> Try it
Beginning with the first line, please return the entries exactly through the line that contains "model's choices (log 1, 10, 11). -/", and leave out all later lines.

──────── Material to process ────────

-- ==== Sys2Proof/Certificates/Slice0/Obligations.lean ====
section
/-! DEFINITION. The statements for the provers. In all of them a command finds the node in a state `u` (`State.Finds`): the state
`s` after the clock has run and the inputs are sampled. An equation `exec c s = .next …` says that the command completes, what it
changes, and that it changes nothing else. -/

open Sys2Proof Sys2Proof.Machine

/-! ### The machine -/

/-- A step takes the command at the front of the queue and executes it on the state with the queue's rest. On an empty queue the
block idles, which is the model's choice (log 4). -/
def Obligations.StepTakesFrontCommand : Prop :=
  (∀ (c : Instr) (rest : List Instr) (s : State), s.pending = c :: rest → step s = exec c { s with pending := rest }) ∧
  ∀ s : State, s.pending = [] → step s = .next s

/-- What a command does before its own effect: the clock runs by the command's `dt`, and every field input is sampled; a
debounced value stays as it is, and the time of the opposite level starts at its first sample and starts afresh at each return
(R1). Without supply only the clock runs, and no command but POWER_UP does more. The clock and the sampling at commands are the
model's choices (log 1, 10, 11). -/
def Obligations.ClockRunsAndInputsAreSampled : Prop :=
  ∀ (s : State) (t : Tick),
    (s.power ≠ .off →
      s.advance t = { s with now := s.now + t.dt, inputs := s.inputs.sample t.levels (s.now + t.dt) }) ∧
    (s.power = .off → ∀ c : Instr, c.tick = t → (∀ x, c ≠ .powerUp x) → exec c s = .next { s with now := s.now + t.dt }) ∧
    ∀ (d : Debouncer) (now : Nat),
      d.sample d.value now = { value := d.value, opposite := none } ∧
      d.sample (!d.value) now = { value := d.value, opposite := some (d.opposite.getD now) } ∧
      (d.ripe now = true ↔ ∃ since, d.opposite = some since ∧ since + 10000 ≤ now)

/-- Every command completes in every state, also one whose occasion does not stand (log 2) and a POWER_UP at a node with supply
(log 9): the block never stops. No command touches the queue or the factory serial (R155), and the clock runs by the command's
`dt` (log 1). That nothing stops is the model's choice where the spec gives the command no occasion. -/
def Obligations.EveryCommandCompletes : Prop :=
  ∀ (c : Instr) (s : State), ∃ u : State,
    exec c s = .next u ∧ u.pending = s.pending ∧ u.serial = s.serial ∧ u.now = s.now + c.tick.dt

/-- What the spec says of the node right after power-up, in the reset state, block by block (R17, R18, R38, R50, R77, R93, R94,
R114, R137, R138, R152, R166, R178, R188), with the ports not yet started, so that the quiet timer and the tones have not begun
(R3, R38). The empty queue is the model's (log 4), and the fields not named here are too (log 8). -/
def Obligations.ResetHoldsPowerUpValues : Prop :=
  State.reset.engine = {
    role := .idle, followed := none, leadPort := none, lastOut := none, lastIn := none, lastTime := none,
    lastPeriod := none, periodFault := false, lossTimer := none, foreign := none, issueCount := 0, issueTimer := none,
    outstanding := none, returnTimer := none } ∧
  State.reset.arbiter = { quiet := .notStarted, contending := none, otherCount := 0, otherLowest := 0 } ∧
  (∀ e : End, (State.reset.port e).partner = none ∧ (State.reset.port e).coupling = .agreed ∧
    (State.reset.port e).check = none ∧ (State.reset.port e).key = none ∧ (State.reset.port e).kept = none ∧
    (State.reset.port e).toneDue = none ∧
    ∀ l : Lane, (State.reset.port e).lane l = { up := false, timer := none, sending := none, queued := [] }) ∧
  State.reset.waiting = [] ∧
  State.reset.consist = {
    state := .unplaced, table := [], epoch := 0, position := none, orientation := none, candTable := [],
    candEpoch := none, candPos := none, candEnd := none, remuster := false } ∧
  State.reset.muster = {
    phase := .idle, attempt := 0, attemptRound := none, due := false, latch := false, retryTimer := none,
    lastReason := none } ∧
  State.reset.regime = { regime := .conditioned, holdTimer := none, commitMark := false } ∧
  State.reset.door = {
    effective := { left := false, right := false }, memory := none, lastClose := none, closePulse := none,
    trainDoorsClosed := false, aggregated := false } ∧
  State.reset.heat = {
    rating := 0, lastRise := none, fallSeen := none, lastGood := none, demand := 0, invalid := false,
    periodFault := false, invalidTimer := some 3000000, computed := 0, grantTable := List.replicate 32 0,
    window := .awaitingCommit, staggerTimer := none, windowTimer := none, latchedGrant := 0, latchedW := 10,
    latchedMinOn := 500, onTime := 0, heater := false, onEnd := none } ∧
  State.reset.chans = {
    held := false
    channels := List.replicate 16 { level := false, memory := none, edge := .noneYet, pulse := .idle } } ∧
  (∀ b : List ChannelEntry, b = State.reset.banks.chan0 ∨ b = State.reset.banks.chan1 →
    b = List.replicate 16 { kind := .unused, mask := 0, want := 0, loss := .holdLast, delay := 0, width := 1 }) ∧
  (∀ b : List SelectorEntry, b = State.reset.banks.sel0 ∨ b = State.reset.banks.sel1 →
    b.map SelectorEntry.source =
      [.releaseLeft, .releaseRight, .doorClose, .heater, .trainDoorsClosed, .off, .off, .off] ∧
    ∀ e ∈ b, e.invert = false ∧ e.gate = false) ∧
  State.reset.banks.active1 = false ∧
  State.reset.config = {
    period := 32, lossMs := 128, holdMs := 2000, windowS := 10, minOn := 500, stagger := 250, condGrant := 0,
    pNom := 1000, closeW := 500, budget := 0, floorUnits := 0, globalCond := false,
    door := { release := .noSide, close := false, first := 1, last := 32 }, values := List.replicate 16 0 } ∧
  State.reset.mgmt = {
    lock := false, swapPending := false, resetCause := .power, replies := [], inFlight := none, lastInbound := none,
    receiver := .idle, restart := .notServed } ∧
  State.reset.notices = { stamp := none, nodeQueue := [], lost := false, trainQueue := [], trainLost := false } ∧
  State.reset.counters = {
    crc1A := 0, crc1B := 0, crc2A := 0, crc2B := 0, dis1 := 0, dis2 := 0, gaps := 0, notReturned := 0,
    deskDropped := 0 } ∧
  State.reset.pending = []
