@[simp] theorem frame_serveSwapBanks (s : State) (r : Request) :
    (s.serveSwapBanks r).state.pending = s.pending ∧
    (s.serveSwapBanks r).state.now = s.now ∧
    (s.serveSwapBanks r).state.freeDraws = s.freeDraws ∧
    (s.serveSwapBanks r).state.power = s.power ∧
    (s.serveSwapBanks r).state.inputs = s.inputs ∧
    (s.serveSwapBanks r).state.serial = s.serial ∧
    (s.serveSwapBanks r).state.waiting = s.waiting ∧
    (s.serveSwapBanks r).state.port1 = s.port1 ∧
    (s.serveSwapBanks r).state.port2 = s.port2 ∧
    (s.serveSwapBanks r).state.engine = s.engine ∧
    (s.serveSwapBanks r).state.arbiter = s.arbiter ∧
    (s.serveSwapBanks r).state.consist = s.consist ∧
    (s.serveSwapBanks r).state.muster = s.muster ∧
    (s.serveSwapBanks r).state.regime = s.regime ∧
    (s.serveSwapBanks r).state.door = s.door ∧
    (s.serveSwapBanks r).state.heat = s.heat ∧
    (s.serveSwapBanks r).state.store = s.store ∧
    (s.serveSwapBanks r).state.record = s.record ∧
    (s.serveSwapBanks r).state.config = s.config ∧
    (s.serveSwapBanks r).state.notices = s.notices ∧
    (s.serveSwapBanks r).state.counters = s.counters := by
  simp only [State.serveSwapBanks]; (repeat' split) <;> simp

@[simp] theorem frame_serveSetLock (s : State) (r : Request) :
    (s.serveSetLock r).state.pending = s.pending ∧
    (s.serveSetLock r).state.now = s.now ∧
    (s.serveSetLock r).state.freeDraws = s.freeDraws ∧
    (s.serveSetLock r).state.power = s.power ∧
    (s.serveSetLock r).state.inputs = s.inputs ∧
    (s.serveSetLock r).state.serial = s.serial ∧
    (s.serveSetLock r).state.waiting = s.waiting ∧
    (s.serveSetLock r).state.port1 = s.port1 ∧
    (s.serveSetLock r).state.port2 = s.port2 ∧
    (s.serveSetLock r).state.engine = s.engine ∧
    (s.serveSetLock r).state.arbiter = s.arbiter ∧
    (s.serveSetLock r).state.consist = s.consist ∧
    (s.serveSetLock r).state.muster = s.muster ∧
    (s.serveSetLock r).state.regime = s.regime ∧
    (s.serveSetLock r).state.door = s.door ∧
    (s.serveSetLock r).state.heat = s.heat ∧
    (s.serveSetLock r).state.banks = s.banks ∧
    (s.serveSetLock r).state.chans = s.chans ∧
    (s.serveSetLock r).state.store = s.store ∧
    (s.serveSetLock r).state.record = s.record ∧
    (s.serveSetLock r).state.config = s.config ∧
    (s.serveSetLock r).state.notices = s.notices ∧
    (s.serveSetLock r).state.counters = s.counters := by
  simp [State.serveSetLock]

@[simp] theorem frame_serveClearLock (s : State) (r : Request) :
    (s.serveClearLock r).state.pending = s.pending ∧
    (s.serveClearLock r).state.now = s.now ∧
    (s.serveClearLock r).state.freeDraws = s.freeDraws ∧
    (s.serveClearLock r).state.power = s.power ∧
    (s.serveClearLock r).state.inputs = s.inputs ∧
    (s.serveClearLock r).state.serial = s.serial ∧
    (s.serveClearLock r).state.waiting = s.waiting ∧
    (s.serveClearLock r).state.port1 = s.port1 ∧
    (s.serveClearLock r).state.port2 = s.port2 ∧
    (s.serveClearLock r).state.engine = s.engine ∧
    (s.serveClearLock r).state.arbiter = s.arbiter ∧
    (s.serveClearLock r).state.consist = s.consist ∧
    (s.serveClearLock r).state.muster = s.muster ∧
    (s.serveClearLock r).state.regime = s.regime ∧
    (s.serveClearLock r).state.door = s.door ∧
    (s.serveClearLock r).state.heat = s.heat ∧
    (s.serveClearLock r).state.banks = s.banks ∧
    (s.serveClearLock r).state.chans = s.chans ∧
    (s.serveClearLock r).state.store = s.store ∧
    (s.serveClearLock r).state.record = s.record ∧
    (s.serveClearLock r).state.config = s.config ∧
    (s.serveClearLock r).state.notices = s.notices ∧
    (s.serveClearLock r).state.counters = s.counters := by
  simp only [State.serveClearLock]; (repeat' split) <;> simp

@[simp] theorem frame_serveWriteConfig (s : State) (r : Request) :
    (s.serveWriteConfig r).state.pending = s.pending ∧
    (s.serveWriteConfig r).state.now = s.now ∧
    (s.serveWriteConfig r).state.freeDraws = s.freeDraws ∧
    (s.serveWriteConfig r).state.power = s.power ∧
    (s.serveWriteConfig r).state.inputs = s.inputs ∧
    (s.serveWriteConfig r).state.serial = s.serial ∧
    (s.serveWriteConfig r).state.waiting = s.waiting ∧
    (s.serveWriteConfig r).state.port1 = s.port1 ∧
    (s.serveWriteConfig r).state.port2 = s.port2 ∧
    (s.serveWriteConfig r).state.engine = s.engine ∧
    (s.serveWriteConfig r).state.arbiter = s.arbiter ∧
    (s.serveWriteConfig r).state.consist = s.consist ∧
    (s.serveWriteConfig r).state.muster = s.muster ∧
    (s.serveWriteConfig r).state.regime = s.regime ∧
    (s.serveWriteConfig r).state.door = s.door ∧
    (s.serveWriteConfig r).state.heat = s.heat ∧
    (s.serveWriteConfig r).state.banks = s.banks ∧
    (s.serveWriteConfig r).state.chans = s.chans ∧
    (s.serveWriteConfig r).state.store = s.store ∧
    (s.serveWriteConfig r).state.record = s.record ∧
    (s.serveWriteConfig r).state.mgmt = s.mgmt ∧
    (s.serveWriteConfig r).state.notices = s.notices ∧
    (s.serveWriteConfig r).state.counters = s.counters := by
  simp [State.serveWriteConfig]

@[simp] theorem frame_serveReadConfig (s : State) (r : Request) :
    (s.serveReadConfig r).state.pending = s.pending ∧
    (s.serveReadConfig r).state.now = s.now ∧
    (s.serveReadConfig r).state.freeDraws = s.freeDraws ∧
    (s.serveReadConfig r).state.power = s.power ∧
    (s.serveReadConfig r).state.inputs = s.inputs ∧
    (s.serveReadConfig r).state.serial = s.serial ∧
    (s.serveReadConfig r).state.waiting = s.waiting ∧
    (s.serveReadConfig r).state.port1 = s.port1 ∧
    (s.serveReadConfig r).state.port2 = s.port2 ∧
    (s.serveReadConfig r).state.engine = s.engine ∧
    (s.serveReadConfig r).state.arbiter = s.arbiter ∧
    (s.serveReadConfig r).state.consist = s.consist ∧
    (s.serveReadConfig r).state.muster = s.muster ∧
    (s.serveReadConfig r).state.regime = s.regime ∧
    (s.serveReadConfig r).state.door = s.door ∧
    (s.serveReadConfig r).state.heat = s.heat ∧
    (s.serveReadConfig r).state.banks = s.banks ∧
    (s.serveReadConfig r).state.chans = s.chans ∧
    (s.serveReadConfig r).state.store = s.store ∧
    (s.serveReadConfig r).state.record = s.record ∧
    (s.serveReadConfig r).state.config = s.config ∧
    (s.serveReadConfig r).state.mgmt = s.mgmt ∧
    (s.serveReadConfig r).state.notices = s.notices ∧
    (s.serveReadConfig r).state.counters = s.counters := by
  simp [State.serveReadConfig]

@[simp] theorem frame_serveReadRecord (s : State) (r : Request) :
    (s.serveReadRecord r).state.pending = s.pending ∧
    (s.serveReadRecord r).state.now = s.now ∧
    (s.serveReadRecord r).state.freeDraws = s.freeDraws ∧
    (s.serveReadRecord r).state.power = s.power ∧
    (s.serveReadRecord r).state.inputs = s.inputs ∧
    (s.serveReadRecord r).state.serial = s.serial ∧
    (s.serveReadRecord r).state.waiting = s.waiting ∧
    (s.serveReadRecord r).state.port1 = s.port1 ∧
    (s.serveReadRecord r).state.port2 = s.port2 ∧
    (s.serveReadRecord r).state.engine = s.engine ∧
    (s.serveReadRecord r).state.arbiter = s.arbiter ∧
    (s.serveReadRecord r).state.consist = s.consist ∧
    (s.serveReadRecord r).state.muster = s.muster ∧
    (s.serveReadRecord r).state.regime = s.regime ∧
    (s.serveReadRecord r).state.door = s.door ∧
    (s.serveReadRecord r).state.heat = s.heat ∧
    (s.serveReadRecord r).state.banks = s.banks ∧
    (s.serveReadRecord r).state.chans = s.chans ∧
    (s.serveReadRecord r).state.store = s.store ∧
    (s.serveReadRecord r).state.record = s.record ∧
    (s.serveReadRecord r).state.config = s.config ∧
    (s.serveReadRecord r).state.mgmt = s.mgmt ∧
    (s.serveReadRecord r).state.notices = s.notices ∧
    (s.serveReadRecord r).state.counters = s.counters := by
  simp only [State.serveReadRecord]; (repeat' split) <;> simp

────────

> Written response
-- ==== Sys2Proof/Certificates/Slice0/Obligations.lean ====
section
/-! DEFINITION. The statements for the provers. In all of them a command finds the node in a state `u` (`State.Finds`): the state
`s` after the clock has run and the inputs are sampled. An equation `exec c s = .next …` says that the command completes, what it
changes, and that it changes nothing else. -/

open Sys2Proof Sys2Proof.Machine

/-! ### The machine -/

/-- A step takes the command at the front of the queue and executes it on the state with the queue's rest. On an empty queue the
block idles, which is the model's choice (log 4). -/
def Obligations.StepTakesFrontCommand : Prop :=
  (∀ (c : Instr) (rest : List Instr) (s : State), s.pending = c :: rest → step s = exec c { s with pending := rest }) ∧
  ∀ s : State, s.pending = [] → step s = .next s

/-- What a command does before its own effect: the clock runs by the command's `dt`, and every field input is sampled; a
debounced value stays as it is, and the time of the opposite level starts at its first sample and starts afresh at each return
(R1). Without supply only the clock runs, and no command but POWER_UP does more. The clock and the sampling at commands are the
model's choices (log 1, 10, 11). -/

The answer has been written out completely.